Was es stattdessen braucht, ist eine Klimabewegung, die versteht, dass der Kampf für Klimagerechtigkeit nur internationalistisch geführt werden, kann, in Solidarität mit allen Unterdrückten auf der Welt. Es ist die Verantwortung von Aktivist:innen in den imperialistischen Ländern, ihre Genoss:innen in den Halbkolonien aktiv zu unterstützen.

Die Klimabewegung im Globalen Norden braucht Organe, in denen von Rassismus Betroffene ihre Anliegen und Perspektiven diskutieren können, damit rassistische Ideologien in der mehrheitlich weißen Bewegung bekämpft werden.

Rassismus wird durch die Umweltkrise verstärkt und die Umweltkrise ist in ihrer Form Folge des rassistischen Weltsystems. Umweltkrise wie (moderner) Rassismus sind Produkte einer Gesellschaftsform, die auf der Ausbeutung von Mensch und Natur basiert: dem Kapitalismus.

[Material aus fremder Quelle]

-- ==== Sys2Proof/Safety.lean ====
section
/-! DEFINITION. What counts as a safe state and run, and the vocabulary the statements use: the invariant of
spec/10_state.md R35, the form of the bounded buffers (spec/60_exceptions.md R236), agreement of two states on elements
(R37), paths and shapes of a tree (spec/43_code_table.md R160, spec/42_tree_builder.md R149), the order of removals
(R142 to R144) restated in the source's words, and runs (spec/00_scope.md R19). -/

namespace Sys2Proof.Machine

/-- A length is within a capacity (R236). -/
def Within (cap : Cap) (n : Nat) : Prop := ∀ c, cap = some c → n ≤ c

/-- No bounded buffer is longer than its capacity: the form every memory keeps (R236). The other memories have no form
beyond their type: a sequence is its own canonical form (log entry 4). -/
def Memory.wf (s : State) : Bool :=
  fits s.caps.inCap s.inBuf.length && fits s.caps.bitsCap s.bits.length &&
  fits s.caps.payCap s.pay.length && fits s.caps.outCap s.out.length

/-- R35 (a): at most 255 entries, symbols pairwise distinct. -/
def TableOk (t : List FreqEntry) : Prop := t.length ≤ 255 ∧ (t.map (fun e => e.sym)).Nodup

/-- The weight at an arena index, 0 outside. -/
def weightAt (n : List Node) (i : Nat) : Nat :=
  match n[i]? with
  | some x => (nodeWeight x).toNat
  | none => 0

/-- Record `i` is an internal record one of whose children is `c`. -/
def isParentOf (c : Nat) : Node → Bool
  | .leaf _ _ => false
  | .internal l r _ => l.toNat == c || r.toNat == c

/-- Record `i` of an arena with `k` leaves is as R35 (b) says: a leaf below `k`; from `k` on an internal record with two
distinct children of smaller index, whose weight is the exact sum of theirs. -/
def nodeOk (n : List Node) (k i : Nat) : Bool :=
  match n[i]? with
  | none => false
  | some (.leaf _ _) => decide (i < k)
  | some (.internal l r w) =>
    decide (k ≤ i) && decide (l.toNat < i) && decide (r.toNat < i) && decide (l ≠ r) &&
    (w.toNat == weightAt n l.toNat + weightAt n r.toNat)

/-- R35 (b): the arena is empty with `ROOT = 0`, or is a well-formed tree in the layout of R147 with `k` leaves. -/
def treeOk (n : List Node) (root : NodeIdx) : Bool :=
  let k := (n.length + 1) / 2
  (n.isEmpty && root == 0#9) ||
  (decide (1 ≤ k) && decide (k ≤ 255) && (n.length + 1 == 2 * k) && (root.toNat + 1 == n.length) &&
    (List.range n.length).all (nodeOk n k) &&
    (List.range (n.length - 1)).all (fun c => n.countP (isParentOf c) == 1))

/-- The symbols of the arena's leaves, in index order. -/
def leafSyms (n : List Node) : List Byte :=
  n.filterMap (fun x => match x with
    | .leaf sym _ => some sym
    | .internal _ _ _ => none)

/-- The invariants of R35 (a) to (e), with the distinctness of the leaves' symbols that R28 and R147 give. -/
structure Inv (s : State) : Prop where
  table : TableOk s.ft
  tree : treeOk s.node s.root = true
  leaves : (leafSyms s.node).Nodup
  codes : ∀ b p, codeOf s.ct b = some p → 1 ≤ p.length ∧ p.length ≤ 254
  header : s.hdr = [] ∨ ∃ n, 1 ≤ n ∧ n ≤ 255 ∧ s.hdr.length = 2 + 3 * n
  offset : s.poff = 0#10 ∨ ∃ n, 1 ≤ n ∧ n ≤ 255 ∧ s.poff.toNat = 2 + 3 * n

/-- A safe state: the invariants hold and every bounded buffer is within its capacity. -/
def Safe (s : State) : Prop := Inv s ∧ Memory.wf s = true

/-- The elements a command reads, the second column of R37, for statements. -/
def readTable : Instr → List Elem
  | .nop => []
  | .reset => []
  | .inPush _ => [.inBuf]
  | .ftPush _ _ => [.ft]
  | .bitPush _ => [.bits]
  | .payPush _ => [.pay]
  | .remSet _ => []
  | .count => [.inBuf]
  | .build => [.ft]
  | .walk => [.node, .root]
  | .xlate => [.inBuf, .ct]
  | .pack => [.bits]
  | .hdrEnc => [.ft, .rem]
  | .blob => [.hdr, .pay]
  | .hdrDec => [.inBuf]
  | .unpack => [.pay, .rem]
  | .twalk => [.node, .root, .bits]
  | .encode => [.inBuf]
  | .decode => [.inBuf]

/-- The destination elements of a command, the third column of R37, written out for statements without the model's own
`dests`, which they hold to it. -/
def destTable : Instr → List Elem
  | .nop => []
  | .reset => [.inBuf, .ft, .node, .root, .ct, .bits, .pay, .rem, .hdr, .poff, .out, .err]
  | .inPush _ => [.inBuf]
  | .ftPush _ _ | .count => [.ft]
  | .bitPush _ | .xlate | .unpack => [.bits]
  | .payPush _ => [.pay]
  | .remSet _ => [.rem]
  | .build => [.node, .root]
  | .walk => [.ct]
  | .pack => [.pay, .rem]
  | .hdrEnc => [.hdr]
  | .blob | .twalk => [.out]
  | .hdrDec => [.ft, .rem, .poff, .pay]
  | .encode | .decode => [.ft, .node, .root, .ct, .bits, .pay, .rem, .hdr, .poff, .out]

/-- Two states agree on an element. -/
def Same (s t : State) : Elem → Prop
  | .inBuf => s.inBuf = t.inBuf
  | .ft => s.ft = t.ft
  | .node => s.node = t.node
  | .root => s.root = t.root
  | .ct => s.ct = t.ct
  | .bits => s.bits = t.bits
  | .pay => s.pay = t.pay
  | .rem => s.rem = t.rem
  | .hdr => s.hdr = t.hdr
  | .poff => s.poff = t.poff
  | .out => s.out = t.out
  | .err => s.err = t.err

/-- A frame: `t` differs from `s` at most in the listed elements; the words pending and the capacities are the same. -/
def UnchangedOutside (es : List Elem) (s t : State) : Prop :=
  (∀ e, e ∉ es → Same s t e) ∧ t.host = s.host ∧ t.caps = s.caps

/-- The node at the end of a path from node `i`: 0 goes left, 1 goes right, and only internal nodes have a way on (R160). -/
def follow (n : List Node) : NodeIdx → Code → Option Node
  | i, [] => n[i.toNat]?
  | i, b :: p =>
    match n[i.toNat]? with
    | some (.internal l r _) => follow n (if b then r else l) p
    | _ => none

/-- A leaf with symbol `sym` stands at the end of path `p` from the root. -/
def LeadsTo (n : List Node) (root : NodeIdx) (p : Code) (sym : Byte) : Prop := ∃ w, follow n root p = some (.leaf sym w)

/-- The node at `i` is a leaf. -/
def isLeafAt (n : List Node) (i : NodeIdx) : Bool :=
  match n[i.toNat]? with
  | some (.leaf _ _) => true
  | _ => false

/-- Node `a` at index `i` is removed before node `b` at index `j`, in the source's words (R143): ascending weight, then
ascending symbol value with internal nodes after all leaves of equal weight, then creation order. -/
def RemovedBefore (i : Nat) (a : Node) (j : Nat) (b : Node) : Prop :=
  (nodeWeight a).toNat < (nodeWeight b).toNat ∨
  ((nodeWeight a).toNat = (nodeWeight b).toNat ∧
    match a, b with
    | .leaf x _, .leaf y _ => x.toNat < y.toNat ∨ (x = y ∧ i < j)
    | .leaf _ _, .internal _ _ _ => True
    | .internal _ _ _, .leaf _ _ => False
    | .internal _ _ _, .internal _ _ _ => i < j)

/-- Index `i` is in the collection before merge `m` of an arena with `k` leaves: it exists then, and no earlier merge
removed it (R142). -/
def InPool (n : List Node) (k m i : Nat) : Prop :=
  i < k + m ∧ ∀ j x, j < m → n[k + j]? = some x → isParentOf i x = false

/-- Merge `m` of an arena with `k` leaves is the one R142 to R145 ask for: its left child is removed before everything else
in the collection, its right child before everything else but the left, and its weight is their exact sum. -/
def MergeOk (n : List Node) (k m : Nat) : Prop :=
  ∃ l r w a b, n[k + m]? = some (.internal l r w) ∧ n[l.toNat]? = some a ∧ n[r.toNat]? = some b ∧
    w.toNat = (nodeWeight a).toNat + (nodeWeight b).toNat ∧
    InPool n k m l.toNat ∧ InPool n k m r.toNat ∧ RemovedBefore l.toNat a r.toNat b ∧
    ∀ i x, InPool n k m i → n[i]? = some x → i ≠ l.toNat → i ≠ r.toNat → RemovedBefore r.toNat b i x

/-- `n` is the arena of a table (R141 to R147): the leaves in table order with their counts as weights, then one internal node
per merge, each merge the one R142 to R145 ask for. -/
def ArenaOf (t : List FreqEntry) (n : List Node) : Prop :=
  n.length = 2 * t.length - 1 ∧
  (∀ (i : Nat) (e : FreqEntry), t[i]? = some e → n[i]? = some (Node.leaf e.sym (e.cnt.setWidth 24))) ∧
  ∀ m, m < t.length - 1 → MergeOk n t.length m

/-- A tree without arena indices (R149). -/
inductive Shape where
  | leaf (sym : Byte) (w : Weight)
  | node (left right : Shape) (w : Weight)
deriving DecidableEq, Repr

/-- The shape below an index, to a depth bound. -/
def shapeAt (n : List Node) : Nat → NodeIdx → Option Shape
  | 0, _ => none
  | k + 1, i =>
    match n[i.toNat]? with
    | some (.leaf sym w) => some (.leaf sym w)
    | some (.internal l r w) =>
      match shapeAt n k l, shapeAt n k r with
      | some a, some b => some (.node a b w)
      | _, _ => none
    | none => none

/-- The inputs an encode accepts (R132, R133): not empty, at most 255 distinct bytes, no byte more than 65535 times. -/
def ValidInput (input : List Byte) : Prop :=
  input ≠ [] ∧ input.eraseDups.length ≤ 255 ∧ ∀ b, input.count b ≤ 65535

/-- A blob whose header `HDR_DEC` refuses, by the five tests of spec/44_header_codec.md R176. -/
def HeaderBad (b : List Byte) : Prop :=
  b.length < 2 ∨ ∃ n r, b[0]? = some n ∧ b[1]? = some r ∧
    (n.toNat = 0 ∨ b.length < 2 + 3 * n.toNat ∨ r.toNat > 7 ∨
      ∃ i j, i < j ∧ j < n.toNat ∧ b[2 + 3 * i]? = b[2 + 3 * j]?)

/-- `t` is the table of the first `n` header entries of a blob (spec/30_encoding.md R96). -/
def HeaderTable (blob : List Byte) (n : Nat) (t : List FreqEntry) : Prop :=
  t.length = n ∧
  ∀ i, i < n → ∃ a lo hi c, blob[2 + 3 * i]? = some a ∧ blob[3 + 3 * i]? = some lo ∧ blob[4 + 3 * i]? = some hi ∧
    c.toNat = lo.toNat + 256 * hi.toNat ∧ t[i]? = some ⟨a, c⟩

/-- `b` is the bits of a payload, bit 7 of each byte first, without the last `r` (spec/45_bit_packer.md R189). -/
def UnpackedBits (pay : List Byte) (r : Nat) (b : List Bit) : Prop :=
  b.length = 8 * pay.length - r ∧ ∀ i, i < b.length → b[i]? = pay[i / 8]?.map (fun p => p.getLsbD (7 - i % 8))

/-- `b` is paths from the root to the leaves of the symbols, one after the other (spec/47_decoder.md R211). -/
def IsPathsOf (n : List Node) (root : NodeIdx) (b : List Bit) (pairs : List (Byte × Code)) : Prop :=
  (∀ p ∈ pairs, LeadsTo n root p.2 p.1) ∧ b = pairs.flatMap (fun p => p.2)

/-- Commands one after the other, each as the step function runs it on the state the one before left: once `ERR` is set the
rest is skipped (spec/40_host_commands.md R115). -/
def execSeq : List Instr → State → Host.Outcome State Fault Refusal
  | [], s => .next s
  | i :: rest, s =>
    if s.err = 0#3 then
      match exec i s with
      | .next t => execSeq rest t
      | .fault r => .fault r
      | .refused r => .refused r
    else .next s

/-- `s` with all derived state at reset values (R201). -/
def withDerivedCleared (s : State) : State :=
  { s with
    ft := [], node := [], root := 0#9, ct := Vector.replicate 256 none, bits := [], pay := [], rem := 0#3, hdr := [],
    poff := 0#10, out := [] }

/-- The run of a list of command words (R19): the host has exactly these words to write, and each is one step. -/
def runWords (ws : List Word) (s : State) : Host.Outcome State Fault Refusal :=
  Sys2Proof.core.run ws.length { s with host := ws }

/-- The words of the protocol of R263: `RESET`, one `IN_PUSH` per byte in order, and the composite. -/
def protocolWords (input : List Byte) (composite : Instr) : List Word :=
  encode .reset :: input.map (fun b => encode (.inPush b)) ++ [encode composite]

end Sys2Proof.Machine
end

Nur wenn dieser überwunden wird, wenn Arbeiter:innen, Jugendliche und die unterdrückte Landbevölkerung sich global zusammenschließen, eine neue Internationale aufbauen und in den Kampf gegen den Imperialismus ziehen, für die Errichtung einer neuen sozialistischen Weltordnung, kann Klimagerechtigkeit erreicht werden.

Nur dann können die Folgen der Umweltkrise bestmöglich reduziert werden, die Überausbeutung von Menschen beendet und somit auch die Wurzel des Rassismus abgesägt werden!

Wir als Kommunist:innen fordern:

  • Offene Grenzen sowie Staatsbürger:innenrechte für alle, an dem Ort, wo sie leben!
  • Die sofortige Streichung der Schulden für alle halbkolonialen Länder und die Enteignung der Konzerne aus den imperialistischen Zentren unter Kontrolle der Arbeiter:innen!
  • Unterstützung der Länder des Globalen Südens, damit sie sich so effizient wie möglich gegen Umweltkatastrophen schützen können. Für globale Einrichtungen zum Katastrophenschutz und den Wiederaufbau von Ökosystemen unter der Kontrolle der Arbeiter:innen und der Landbevölkerung!
  • Das Ende der imperialistischen Überausbeutung, das Ende des Umweltimperialismus sowie das Ende des Kapitalismus, der die Wurzel der Ausbeutung von Mensch und Natur darstellt!